_REQUIRED ACTION_
Copy every record exactly as it appears in the data below.

===============

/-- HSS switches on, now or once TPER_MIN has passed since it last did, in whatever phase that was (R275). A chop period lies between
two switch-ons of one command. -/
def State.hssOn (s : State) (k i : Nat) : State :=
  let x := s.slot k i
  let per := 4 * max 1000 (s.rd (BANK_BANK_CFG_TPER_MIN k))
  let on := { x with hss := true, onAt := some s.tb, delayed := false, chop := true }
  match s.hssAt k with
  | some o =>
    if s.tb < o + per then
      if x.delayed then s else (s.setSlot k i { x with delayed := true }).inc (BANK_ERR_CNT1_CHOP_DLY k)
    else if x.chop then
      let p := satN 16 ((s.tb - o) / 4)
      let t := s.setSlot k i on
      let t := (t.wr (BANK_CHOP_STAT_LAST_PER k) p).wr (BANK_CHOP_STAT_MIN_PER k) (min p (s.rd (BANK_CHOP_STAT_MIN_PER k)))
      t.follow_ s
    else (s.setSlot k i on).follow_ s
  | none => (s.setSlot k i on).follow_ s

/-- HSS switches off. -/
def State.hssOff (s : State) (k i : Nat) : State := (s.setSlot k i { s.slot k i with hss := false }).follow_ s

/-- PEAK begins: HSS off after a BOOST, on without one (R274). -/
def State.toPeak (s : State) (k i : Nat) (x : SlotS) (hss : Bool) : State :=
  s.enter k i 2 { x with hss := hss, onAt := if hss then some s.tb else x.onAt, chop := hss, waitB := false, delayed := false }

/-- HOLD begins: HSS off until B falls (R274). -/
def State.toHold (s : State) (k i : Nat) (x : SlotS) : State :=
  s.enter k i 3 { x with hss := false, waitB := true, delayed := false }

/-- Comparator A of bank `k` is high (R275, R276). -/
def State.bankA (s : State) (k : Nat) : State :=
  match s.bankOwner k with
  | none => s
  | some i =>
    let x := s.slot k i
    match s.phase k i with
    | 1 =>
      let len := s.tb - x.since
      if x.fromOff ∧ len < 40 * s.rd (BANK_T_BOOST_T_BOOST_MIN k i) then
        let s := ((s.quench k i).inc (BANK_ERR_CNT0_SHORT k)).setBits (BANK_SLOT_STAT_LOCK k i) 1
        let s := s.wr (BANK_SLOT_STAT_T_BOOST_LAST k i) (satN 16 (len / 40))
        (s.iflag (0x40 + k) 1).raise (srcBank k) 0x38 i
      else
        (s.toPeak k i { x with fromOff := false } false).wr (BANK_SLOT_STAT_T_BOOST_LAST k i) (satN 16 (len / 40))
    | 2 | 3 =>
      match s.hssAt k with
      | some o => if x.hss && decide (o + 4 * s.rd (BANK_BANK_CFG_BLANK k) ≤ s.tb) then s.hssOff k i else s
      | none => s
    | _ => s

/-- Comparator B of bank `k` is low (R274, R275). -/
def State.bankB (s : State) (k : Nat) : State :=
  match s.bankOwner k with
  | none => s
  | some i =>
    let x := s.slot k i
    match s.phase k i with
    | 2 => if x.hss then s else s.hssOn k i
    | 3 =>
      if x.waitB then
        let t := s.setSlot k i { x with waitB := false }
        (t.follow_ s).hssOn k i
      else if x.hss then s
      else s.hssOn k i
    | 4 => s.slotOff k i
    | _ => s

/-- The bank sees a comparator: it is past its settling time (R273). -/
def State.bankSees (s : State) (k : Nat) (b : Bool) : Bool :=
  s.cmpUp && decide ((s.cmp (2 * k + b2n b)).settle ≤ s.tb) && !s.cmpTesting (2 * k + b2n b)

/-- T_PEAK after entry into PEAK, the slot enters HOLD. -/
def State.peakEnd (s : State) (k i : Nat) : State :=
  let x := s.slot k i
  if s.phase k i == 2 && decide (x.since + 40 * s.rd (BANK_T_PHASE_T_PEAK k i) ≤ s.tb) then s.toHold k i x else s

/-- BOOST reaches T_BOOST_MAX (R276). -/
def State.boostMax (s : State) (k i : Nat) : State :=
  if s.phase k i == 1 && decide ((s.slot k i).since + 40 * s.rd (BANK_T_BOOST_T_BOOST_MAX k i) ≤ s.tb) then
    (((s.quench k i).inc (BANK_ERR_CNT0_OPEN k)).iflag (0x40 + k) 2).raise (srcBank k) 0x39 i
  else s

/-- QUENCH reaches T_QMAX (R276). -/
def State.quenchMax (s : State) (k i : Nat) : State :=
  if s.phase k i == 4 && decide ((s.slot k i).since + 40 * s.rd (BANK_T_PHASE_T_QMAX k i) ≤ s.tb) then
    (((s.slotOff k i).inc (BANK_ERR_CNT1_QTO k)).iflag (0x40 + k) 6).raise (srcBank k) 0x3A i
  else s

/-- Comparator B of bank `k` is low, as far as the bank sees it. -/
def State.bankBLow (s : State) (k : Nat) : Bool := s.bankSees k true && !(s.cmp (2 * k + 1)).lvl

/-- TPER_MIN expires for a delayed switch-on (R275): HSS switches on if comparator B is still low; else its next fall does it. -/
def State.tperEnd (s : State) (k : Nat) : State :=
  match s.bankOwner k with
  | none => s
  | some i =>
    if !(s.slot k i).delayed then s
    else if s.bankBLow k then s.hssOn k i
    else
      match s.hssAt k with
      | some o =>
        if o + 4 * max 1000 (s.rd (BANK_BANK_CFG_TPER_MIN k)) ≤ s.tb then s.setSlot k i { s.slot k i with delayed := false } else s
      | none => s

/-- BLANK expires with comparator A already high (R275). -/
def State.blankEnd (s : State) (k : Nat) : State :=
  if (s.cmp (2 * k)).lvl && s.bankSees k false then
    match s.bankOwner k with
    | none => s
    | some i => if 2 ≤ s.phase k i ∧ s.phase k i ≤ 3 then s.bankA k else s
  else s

===============

_TASK RESULT_
/-- HSS switches on, now or once TPER_MIN has passed since it last did, in whatever phase that was (R275). A chop period lies between
two switch-ons of one command. -/
def State.hssOn (s : State) (k i : Nat) : State :=
  let x := s.slot k i
  let per := 4 * max 1000 (s.rd (BANK_BANK_CFG_TPER_MIN k))
  let on := { x with hss := true, onAt := some s.tb, delayed := false, chop := true }
  match s.hssAt k with
  | some o =>
    if s.tb < o + per then
      if x.delayed then s else (s.setSlot k i { x with delayed := true }).inc (BANK_ERR_CNT1_CHOP_DLY k)
    else if x.chop then
      let p := satN 16 ((s.tb - o) / 4)
      let t := s.setSlot k i on
      let t := (t.wr (BANK_CHOP_STAT_LAST_PER k) p).wr (BANK_CHOP_STAT_MIN_PER k) (min p (s.rd (BANK_CHOP_STAT_MIN_PER k)))
      t.follow_ s
    else (s.setSlot k i on).follow_ s
  | none => (s.setSlot k i on).follow_ s

/-- HSS switches off. -/
def State.hssOff (s : State) (k i : Nat) : State := (s.setSlot k i { s.slot k i with hss := false }).follow_ s

/-- PEAK begins: HSS off after a BOOST, on without one (R274). -/
def State.toPeak (s : State) (k i : Nat) (x : SlotS) (hss : Bool) : State :=
  s.enter k i 2 { x with hss := hss, onAt := if hss then some s.tb else x.onAt, chop := hss, waitB := false, delayed := false }

/-- HOLD begins: HSS off until B falls (R274). -/
def State.toHold (s : State) (k i : Nat) (x : SlotS) : State :=
  s.enter k i 3 { x with hss := false, waitB := true, delayed := false }

/-- Comparator A of bank `k` is high (R275, R276). -/
def State.bankA (s : State) (k : Nat) : State :=
  match s.bankOwner k with
  | none => s
  | some i =>
    let x := s.slot k i
    match s.phase k i with
    | 1 =>
      let len := s.tb - x.since
      if x.fromOff ∧ len < 40 * s.rd (BANK_T_BOOST_T_BOOST_MIN k i) then
        let s := ((s.quench k i).inc (BANK_ERR_CNT0_SHORT k)).setBits (BANK_SLOT_STAT_LOCK k i) 1
        let s := s.wr (BANK_SLOT_STAT_T_BOOST_LAST k i) (satN 16 (len / 40))
        (s.iflag (0x40 + k) 1).raise (srcBank k) 0x38 i
      else
        (s.toPeak k i { x with fromOff := false } false).wr (BANK_SLOT_STAT_T_BOOST_LAST k i) (satN 16 (len / 40))
    | 2 | 3 =>
      match s.hssAt k with
      | some o => if x.hss && decide (o + 4 * s.rd (BANK_BANK_CFG_BLANK k) ≤ s.tb) then s.hssOff k i else s
      | none => s
    | _ => s

/-- Comparator B of bank `k` is low (R274, R275). -/
def State.bankB (s : State) (k : Nat) : State :=
  match s.bankOwner k with
  | none => s
  | some i =>
    let x := s.slot k i
    match s.phase k i with
    | 2 => if x.hss then s else s.hssOn k i
    | 3 =>
      if x.waitB then
        let t := s.setSlot k i { x with waitB := false }
        (t.follow_ s).hssOn k i
      else if x.hss then s
      else s.hssOn k i
    | 4 => s.slotOff k i
    | _ => s

/-- The bank sees a comparator: it is past its settling time (R273). -/
def State.bankSees (s : State) (k : Nat) (b : Bool) : Bool :=
  s.cmpUp && decide ((s.cmp (2 * k + b2n b)).settle ≤ s.tb) && !s.cmpTesting (2 * k + b2n b)

/-- T_PEAK after entry into PEAK, the slot enters HOLD. -/
def State.peakEnd (s : State) (k i : Nat) : State :=
  let x := s.slot k i
  if s.phase k i == 2 && decide (x.since + 40 * s.rd (BANK_T_PHASE_T_PEAK k i) ≤ s.tb) then s.toHold k i x else s

/-- BOOST reaches T_BOOST_MAX (R276). -/
def State.boostMax (s : State) (k i : Nat) : State :=
  if s.phase k i == 1 && decide ((s.slot k i).since + 40 * s.rd (BANK_T_BOOST_T_BOOST_MAX k i) ≤ s.tb) then
    (((s.quench k i).inc (BANK_ERR_CNT0_OPEN k)).iflag (0x40 + k) 2).raise (srcBank k) 0x39 i
  else s

/-- QUENCH reaches T_QMAX (R276). -/
def State.quenchMax (s : State) (k i : Nat) : State :=
  if s.phase k i == 4 && decide ((s.slot k i).since + 40 * s.rd (BANK_T_PHASE_T_QMAX k i) ≤ s.tb) then
    (((s.slotOff k i).inc (BANK_ERR_CNT1_QTO k)).iflag (0x40 + k) 6).raise (srcBank k) 0x3A i
  else s

/-- Comparator B of bank `k` is low, as far as the bank sees it. -/
def State.bankBLow (s : State) (k : Nat) : Bool := s.bankSees k true && !(s.cmp (2 * k + 1)).lvl

/-- TPER_MIN expires for a delayed switch-on (R275): HSS switches on if comparator B is still low; else its next fall does it. -/
def State.tperEnd (s : State) (k : Nat) : State :=
  match s.bankOwner k with
  | none => s
  | some i =>
    if !(s.slot k i).delayed then s
    else if s.bankBLow k then s.hssOn k i
    else
      match s.hssAt k with
      | some o =>
        if o + 4 * max 1000 (s.rd (BANK_BANK_CFG_TPER_MIN k)) ≤ s.tb then s.setSlot k i { s.slot k i with delayed := false } else s
      | none => s

/-- BLANK expires with comparator A already high (R275). -/
def State.blankEnd (s : State) (k : Nat) : State :=
  if (s.cmp (2 * k)).lvl && s.bankSees k false then
    match s.bankOwner k with
    | none => s
    | some i => if 2 ≤ s.phase k i ∧ s.phase k i ≤ 3 then s.bankA k else s
  else s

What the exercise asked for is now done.